Segundo o instituto, que entrevistou 2.828 pessoas em 7 e 8 de dezembro, 60% dos brasileiros são contra a aprovação da emenda, que deve ser votada em segundo turno nesta terça (13) no Senado.

Sessenta por cento dos brasileiros são contra PEC do Teto de Gastos

Sessenta por cento dos brasileiros são contra PEC do Teto de Gastos

A PEC tem apoio de 24% da população e a indiferença de 4%. Os outros 19% afirmaram não saber como responder.

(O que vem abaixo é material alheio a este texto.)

/-- R160, R175, R176: the Settings record keeps its ranges and the lease its law. -/
def Obligations.SettingsAndLeaseKeepTheirLaws : Prop :=
  ∀ s t : State, SettingsLaw s → step s = .next t → SettingsLaw t ∧ (LeaseLaw s → LeaseLaw t)

/-- R101, R106. -/
def Obligations.DrivenLinesHaveARunningSource : Prop :=
  ∀ s t : State, LineLaw s → step s = .next t → LineLaw t

/-- R18, R27. -/
def Obligations.MapAndRecordsAgree : Prop :=
  ∀ s t : State, BindingLaw s → step s = .next t → BindingLaw t

/-- R56, R62, R63, R65, R70, R72, R115. -/
def Obligations.PlansNameRecordsInUse : Prop :=
  ∀ s t : State, PlanLaw s → step s = .next t → PlanLaw t

/-- R78, R79, R113. -/
def Obligations.EngineRunsOnlyInLock : Prop :=
  ∀ s t : State, step s = .next t → (LockLaw s → LockLaw t) ∧ (EngineLaw s → EngineLaw t)

/-- R1, R2, R3, R5, R77. -/
def Obligations.CyclesKeepTheirShape : Prop :=
  ∀ s t : State, SettingsLaw s → TimerLaw s → step s = .next t → TimerLaw t
end

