/-! ### `State.sendBuilt` -/

@[simp] theorem State.sendBuilt_now (s : State) (c : Cell) (f : FlightSource) : (s.sendBuilt c f).now = s.now := rfl
@[simp] theorem State.sendBuilt_pinHeld (s : State) (c : Cell) (f : FlightSource) : (s.sendBuilt c f).pinHeld = s.pinHeld := rfl
@[simp] theorem State.sendBuilt_straps (s : State) (c : Cell) (f : FlightSource) : (s.sendBuilt c f).straps = s.straps := rfl
@[simp] theorem State.sendBuilt_nodeAddress (s : State) (c : Cell) (f : FlightSource) : (s.sendBuilt c f).nodeAddress = s.nodeAddress := rfl
@[simp] theorem State.sendBuilt_timer (s : State) (c : Cell) (f : FlightSource) : (s.sendBuilt c f).timer = s.timer := rfl
@[simp] theorem State.sendBuilt_map (s : State) (c : Cell) (f : FlightSource) : (s.sendBuilt c f).map = s.map := rfl
@[simp] theorem State.sendBuilt_records (s : State) (c : Cell) (f : FlightSource) : (s.sendBuilt c f).records = s.records := rfl
@[simp] theorem State.sendBuilt_free (s : State) (c : Cell) (f : FlightSource) : (s.sendBuilt c f).free = s.free := rfl
@[simp] theorem State.sendBuilt_passQueue (s : State) (c : Cell) (f : FlightSource) : (s.sendBuilt c f).passQueue = s.passQueue := rfl
@[simp] theorem State.sendBuilt_banks (s : State) (c : Cell) (f : FlightSource) : (s.sendBuilt c f).banks = s.banks := rfl
@[simp] theorem State.sendBuilt_engine (s : State) (c : Cell) (f : FlightSource) : (s.sendBuilt c f).engine = s.engine := rfl
@[simp] theorem State.sendBuilt_lines (s : State) (c : Cell) (f : FlightSource) : (s.sendBuilt c f).lines = s.lines := rfl
@[simp] theorem State.sendBuilt_lock (s : State) (c : Cell) (f : FlightSource) : (s.sendBuilt c f).lock = s.lock := rfl
@[simp] theorem State.sendBuilt_uIn (s : State) (c : Cell) (f : FlightSource) : (s.sendBuilt c f).uIn = s.uIn := rfl
@[simp] theorem State.sendBuilt_dIn (s : State) (c : Cell) (f : FlightSource) : (s.sendBuilt c f).dIn = s.dIn := rfl
@[simp] theorem State.sendBuilt_ports (s : State) (c : Cell) (f : FlightSource) : (s.sendBuilt c f).ports = s.ports := rfl
@[simp] theorem State.sendBuilt_through (s : State) (c : Cell) (f : FlightSource) : (s.sendBuilt c f).through = s.through := rfl
@[simp] theorem State.sendBuilt_replies (s : State) (c : Cell) (f : FlightSource) : (s.sendBuilt c f).replies = s.replies := rfl
@[simp] theorem State.sendBuilt_events (s : State) (c : Cell) (f : FlightSource) : (s.sendBuilt c f).events = s.events := rfl
@[simp] theorem State.sendBuilt_lost (s : State) (c : Cell) (f : FlightSource) : (s.sendBuilt c f).lost = s.lost := rfl
@[simp] theorem State.sendBuilt_lastWinner (s : State) (c : Cell) (f : FlightSource) : (s.sendBuilt c f).lastWinner = s.lastWinner := rfl
@[simp] theorem State.sendBuilt_uOut (s : State) (c : Cell) (f : FlightSource) : (s.sendBuilt c f).uOut = s.uOut := rfl
@[simp] theorem State.sendBuilt_uBegun (s : State) (c : Cell) (f : FlightSource) : (s.sendBuilt c f).uBegun = s.uBegun := rfl
@[simp] theorem State.sendBuilt_cache (s : State) (c : Cell) (f : FlightSource) : (s.sendBuilt c f).cache = s.cache := rfl
@[simp] theorem State.sendBuilt_settings (s : State) (c : Cell) (f : FlightSource) : (s.sendBuilt c f).settings = s.settings := rfl
@[simp] theorem State.sendBuilt_lease (s : State) (c : Cell) (f : FlightSource) : (s.sendBuilt c f).lease = s.lease := rfl
@[simp] theorem State.sendBuilt_pending (s : State) (c : Cell) (f : FlightSource) : (s.sendBuilt c f).pending = s.pending := rfl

De acordo com 62% dos brasileiros, a emenda trará mais prejuízos do que benefícios, contra 19% que pensam o contrário.

Apesar da rejeição à PEC, 53% afirmaram que os recursos públicos existentes hoje são suficientes, mas são mal aplicados, enquanto para 36% eles são, além de mal utilizados, insuficientes.

A desaprovação à emenda que congela os gastos é maior entre os mais jovens –de 16 a 24 anos, 65% são contra a medida, ao passo que 47% dos maiores de 60 não querem sua aprovação.

O repúdio também é maior entre os mais escolarizados. Entre os que têm ensino superior, 68% a rejeitam, contra 51% daqueles que possuem só ensino fundamental.

Apesar disso, as maiores rejeições estão entre as menores faixas de renda: 60% para quem recebe até dois salários mínimos (R$ 1.670) e 62% para quem ganha entre dois e cinco salários mínimos (até R$ 4.400).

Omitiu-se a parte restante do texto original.